[Collected data]
----

/-- R607, R608, R666, R679, R680, R682. The formats of objects are log entry 53, the period of the heartbeat entry 54. -/
def Obligations.SessionsAreHeld : Prop :=
  (∀ s fn session pub hb, MailAt s fn 3 → s.rngFail = false → (s.mailbox fn.val).sess.length < 4 →
    ∃ t k, exec (.keyExchange fn session pub hb) s = .next t ∧ HostOnly s t ∧ (t.mailbox fn.val).sess = (s.mailbox fn.val).sess ++ [k]
      ∧ k.id = session.toNat + 65536 * (s.mailbox fn.val).next ∧ k.done = false ∧ k.hbeat = hb ∧ k.seen = s.timebase
      ∧ t.rngCount = s.rngCount + 2 ∧ (t.mailbox fn.val).resp = t.busData ∧ fieldB t.busData 1 1 = 0x64)
  ∧ (∀ s fn session pub hb, MailAt s fn 3 → s.rngFail = false → 4 ≤ (s.mailbox fn.val).sess.length →
    ∃ t, exec (.keyExchange fn session pub hb) s = .next t ∧ Placed s t fn [0x13, 0x7F, 0x0A, 0]
      ∧ (t.mailbox fn.val).sess = (s.mailbox fn.val).sess)
  ∧ (∀ s fn id mac k, InSession s fn id false k → ∃ t, exec (.finish fn id mac) s = .next t ∧
      if mac = k.finMac then Placed s t fn [0x13, 0x65, 0, 0]
        ∧ (∃ j ∈ (t.mailbox fn.val).sess, j.id = id.toNat ∧ j.done = true ∧ j.secret = k.secret)
      else Placed s t fn [0x13, 0x7F, 6, 0] ∧ ∀ j ∈ (t.mailbox fn.val).sess, j.id ≠ id.toNat)
  ∧ (∀ s fn id both k, InSession s fn id true k → ∃ t, exec (.keyUpdate fn id both) s = .next t
      ∧ Placed s t fn [0x13, 0x69, if both then 2 else 1, 0]
      ∧ ∃ j ∈ (t.mailbox fn.val).sess, j.id = id.toNat ∧ j.reqGen = k.reqGen + 1 ∧ j.rspGen = k.rspGen + b2n both ∧ j.seen = s.timebase)
  ∧ (∀ s fn id k, InSession s fn id true k → ∃ t, exec (.heartbeat fn id) s = .next t
      ∧ Placed s t fn (if k.hbeat then [0x13, 0x68, 0, 0] else [0x13, 0x7F, 4, 0])
      ∧ ∃ j ∈ (t.mailbox fn.val).sess, j = { k with seen := s.timebase })
  ∧ (∀ s fn id key k, InSession s fn id true k → ∃ t, exec (.vendorDefinedRequest fn id key) s = .next t ∧ HostOnly s t
      ∧ t.busData = [0x13, 0x7E, 0, 0] ∧ amGet (0, 0) t.pcie.ide fn.val = (1, key) ∧ t.ideOk fn.val true = true
      ∧ t.ideOk fn.val false = false)
  ∧ (∀ s fn id k, InSession s fn id true k → ∃ t, exec (.endSession fn id) s = .next t ∧ Placed s t fn [0x13, 0x6C, 0, 0]
      ∧ ∀ j ∈ (t.mailbox fn.val).sess, j.id ≠ id.toNat)
  ∧ (∀ s (fn : Fn) (id : BitVec 32) key both, s.doeLive fn.val = true → (∀ k ∈ (s.mailbox fn.val).sess, k.id ≠ id.toNat) →
    ∀ i ∈ [Instr.finish fn id key, .keyUpdate fn id both, .heartbeat fn id, .endSession fn id, .vendorDefinedRequest fn id key],
      ∃ t, exec i s = .next t ∧ Placed s t fn [0x13, 0x7F, 2, 0] ∧ (t.mailbox fn.val).sess = (s.mailbox fn.val).sess)
  ∧ (∀ s (fn : Fn) (id : BitVec 32) k, k ∈ (s.mailbox fn.val).sess → k.id = id.toNat → k.hbeat = true → k.done = true →
    ∃ t, exec (.spdmHeartbeatTimeout fn id) s = .next t ∧ (∀ j ∈ (t.mailbox fn.val).sess, j.id ≠ id.toNat) ∧ t.busData = s.busData
      ∧ HostOnly s t ∧ t.pcie = s.pcie ∧ t.regs = s.regs)

namespace Sys2Proof.Claims

/-! ### Start-up, power, clocks and resets (17, 21) -/

/-- The device is at the start of its stages: stage 0 with a cause, memory and commands empty, what the fuses hold kept. -/
def Fresh (s t : State) (cause : Nat) : Prop :=
  t.stage = 0 ∧ bits (t.dr MG_SU_STATUS) 10 8 = cause ∧ t.mem = {} ∧ t.pages = [] ∧ (∀ y < 16, t.cmds y = [])
    ∧ t.sec.lc = s.sec.lc ∧ t.sec.floor = s.sec.floor ∧ t.sec.rootRev = s.sec.rootRev ∧ t.sec.owner = s.sec.owner

/-- The stage that the end of stage 1 leads to: 2, or 3 in the standalone role. -/
def AfterStage1 (s t : State) : Prop := t.stage = if s.role = 0 then 3 else 2

end Sys2Proof.Claims

/-- R33, R633, R634, R640, R641, R643, R644, R646, R672, R696, R700, R758. -/
def Obligations.TheStagesOfStartUp : Prop :=
  (∀ s straps v, s.pw.on = false → s.pw.isOpen = false → s.pw.shut = false →
    ∃ t, exec (.powerGood straps v) s = .next t ∧ Fresh s t 0 ∧ t.pw.on = true ∧ t.timebase = 0 ∧ t.pll = false
      ∧ t.role = (if bit straps.toNat 0 = true ∧ bit straps.toNat 1 = false then 1 else 0)
      ∧ (v = none → t.boot.fwOk = false ∧ bits (t.dr MG_SU_STATUS) 6 5 = 1 ∧ 2 ∈ t.mb.alerts)
      ∧ (s.sec.pend = false → s.sec.active = 0 → v = some .slotA →
          t.boot.fwOk = true ∧ t.sec.fwMeas = Config.sha3 (s.sec.slotHeader 0) ∧ bits (t.dr MG_SU_STATUS) 6 5 = 0))
  ∧ (∀ s b, ∃ t, exec (.inputLoss b) s = .next t ∧ t.pw.on = false ∧ t.pw.vin = false ∧ t.mem = {} ∧ t.pages = [] ∧ t.stage = 0
      ∧ t.sec.lc = s.sec.lc ∧ (if b then t.regs = [] ∧ t.err = {} ∧ t.mb = {} ∧ t.jtag = {} else t.mb = s.mb ∧ t.err.log = s.err.log))
  ∧ (∀ s, s.pw.on = true → s.pll = false →
    ∃ t, exec .pllLock s = .next t ∧ t.pll = true ∧ t.timebase = 0 ∧ bit (t.dr PW_STATUS) 0 = true ∧ t.dr PW_CLK_STATUS = pllDomains
      ∧ s.sameRegs t [PW_STATUS, PW_CLK_STATUS])
  ∧ (∀ s, s.pw.on = true → s.pll = true → s.boot.fwOk = true → s.stage = 0 →
    ∃ t, exec .stage1Enter s = .next t ∧ t.stage = 1 ∧ bit (t.dr PC_LINK_STATUS) 9 = false ∧ t.boot.kick = s.pw.uptime ∧ t.mem = s.mem
      ∧ (s.lcState ≠ 4 → ∀ st < 8, bits (t.dr (stkReg HM_STK_STATUS st)) 1 0 = 1)
      ∧ t.sec = if s.boot.fromPend then { s.sec with active := 1 - s.sec.active, pend := false, tries := 0
                                                     floor := max s.sec.floor (imgFloor s.sec.header)
                                                     rootRev := Nat.lor s.sec.rootRev (imgRevoke s.sec.header) } else s.sec)
  ∧ (∀ s (st : Stk), bits (s.dr (stkReg HM_STK_STATUS st.val)) 1 0 = 1 →
    ∃ t, exec (.hbmTrainingComplete st true) s = .next t ∧ t.stackReady st.val = true ∧ s.sameRegs t [stkReg HM_STK_STATUS st.val]
      ∧ t.mem.wiping = (s.mem.wiping || (List.range 8).all t.stackReady))
  ∧ (∀ s (st : Stk), bits (s.dr (stkReg HM_STK_STATUS st.val)) 1 0 = 1 →
    ∃ t, exec (.hbmTrainingComplete st false) s = .next t ∧ amGet 0 t.boot.trainFails st.val = amGet 0 s.boot.trainFails st.val + 1
      ∧ (if amGet 0 s.boot.trainFails st.val < 2 then t.regs = s.regs
         else bits (t.dr (stkReg HM_STK_STATUS st.val)) 1 0 = 3 ∧ bits (t.dr MG_SU_STATUS) 6 5 = 2 ∧ t.stage = s.stage))
  ∧ (∀ s, s.mem.wiping = true →
    ∃ t, exec .hbmWipeComplete s = .next t ∧ t.mem.wiping = false ∧ t.mem.hbm = [] ∧ t.mem.bad = []
      ∧ (s.stage = 1 → (List.range 8).all s.stackReady = true → s.boot.mounted = true → 0 < s.lcState → s.lcState < 4 → AfterStage1 s t)
      ∧ (s.boot.mounted = false → t.stage = s.stage))
  ∧ (∀ s, s.stage ≠ 0 → s.boot.mounted = false → s.boot.mountFails < 3 →
    ∃ t, exec (.fliesMountComplete true) s = .next t ∧ t.boot.mounted = true ∧ t.mem = s.mem
      ∧ (s.stage = 1 → (List.range 8).all s.stackReady = true → s.mem.wiping = false → 0 < s.lcState → s.lcState < 4 → AfterStage1 s t))
  ∧ (∀ s, s.stage ≠ 0 → s.boot.mounted = false → s.boot.mountFails < 3 →
    ∃ t, exec (.fliesMountComplete false) s = .next t ∧ t.boot.mountFails = s.boot.mountFails + 1 ∧ t.boot.mounted = false
      ∧ t.stage = s.stage ∧ (s.boot.mountFails = 2 → bits (t.dr MG_SU_STATUS) 6 5 = 3))
  ∧ (∀ s (n : Fin 4), s.pw.on = true → s.stage < n.val → n.val ∉ s.boot.missed → s.boot.base + stageDeadline n.val ≤ s.pw.uptime →
    ∃ t, exec (.stageDeadlineExpiry n) s = .next t ∧ n.val ∈ t.boot.missed ∧ t.stage = s.stage ∧ t.cls = s.cls ∧ t.mem = s.mem
      ∧ bits (t.dr MG_SU_STATUS) 6 5 = bits (s.dr MG_SU_STATUS) 6 5
      ∧ (n.val = 3 → s.role = 1 → bits (s.dr LK_RV_STATUS) 2 2 = 0 → bit (t.dr MG_SU_STATUS) 3 = true))
  ∧ (∀ s, s.pw.on = true → s.stage ≠ 0 → bits (s.dr MG_SU_WDOG) 31 16 ≠ 0 →
    s.boot.kick + 2000000 * bits (s.dr MG_SU_WDOG) 31 16 ≤ s.pw.uptime → ∃ t, exec .watchdogExpiry s = .next t ∧ Fresh s t 3)
  ∧ (∀ s, s.pcie.perst = true → s.pw.on = true → s.pcie.perstAt + 1000000 ≤ s.pw.uptime → s.role = 0 →
    ∃ t, exec .perstFall s = .next t ∧ Fresh s t 6 ∧ t.pcie.perst = false)
  ∧ (∀ s, s.pcie.perst = true → s.pw.on = true → s.pcie.perstAt + 1000000 ≤ s.pw.uptime → s.role ≠ 0 → s.stage ≠ 0 →
    ∃ t, exec .perstFall s = .next t ∧ (∀ y < 16, t.cmds y = []) ∧ t.stage = s.stage ∧ t.pcie = { sent := t.pcie.sent } ∧ t.sec.mail = []
      ∧ t.sec.lc = s.sec.lc ∧ (∀ p ∈ t.pages, 33554432 ≤ p.1))
  ∧ (∀ s, s.pcie.perst = true → (s.pw.on = false ∨ s.pw.uptime < s.pcie.perstAt + 1000000) →
    exec .perstFall s = .next { s with pcie := { s.pcie with perst := false, perstAt := s.pw.uptime } })
  ∧ (∀ s, s.pcie.perst = false → exec .perstRise s = .next { s with pcie := { s.pcie with perst := true, perstAt := s.pw.uptime } })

----

§ **Work instruction**
What is the number of lines in the records that contain "cause"? Answer with it alone.

§ **Task result**
3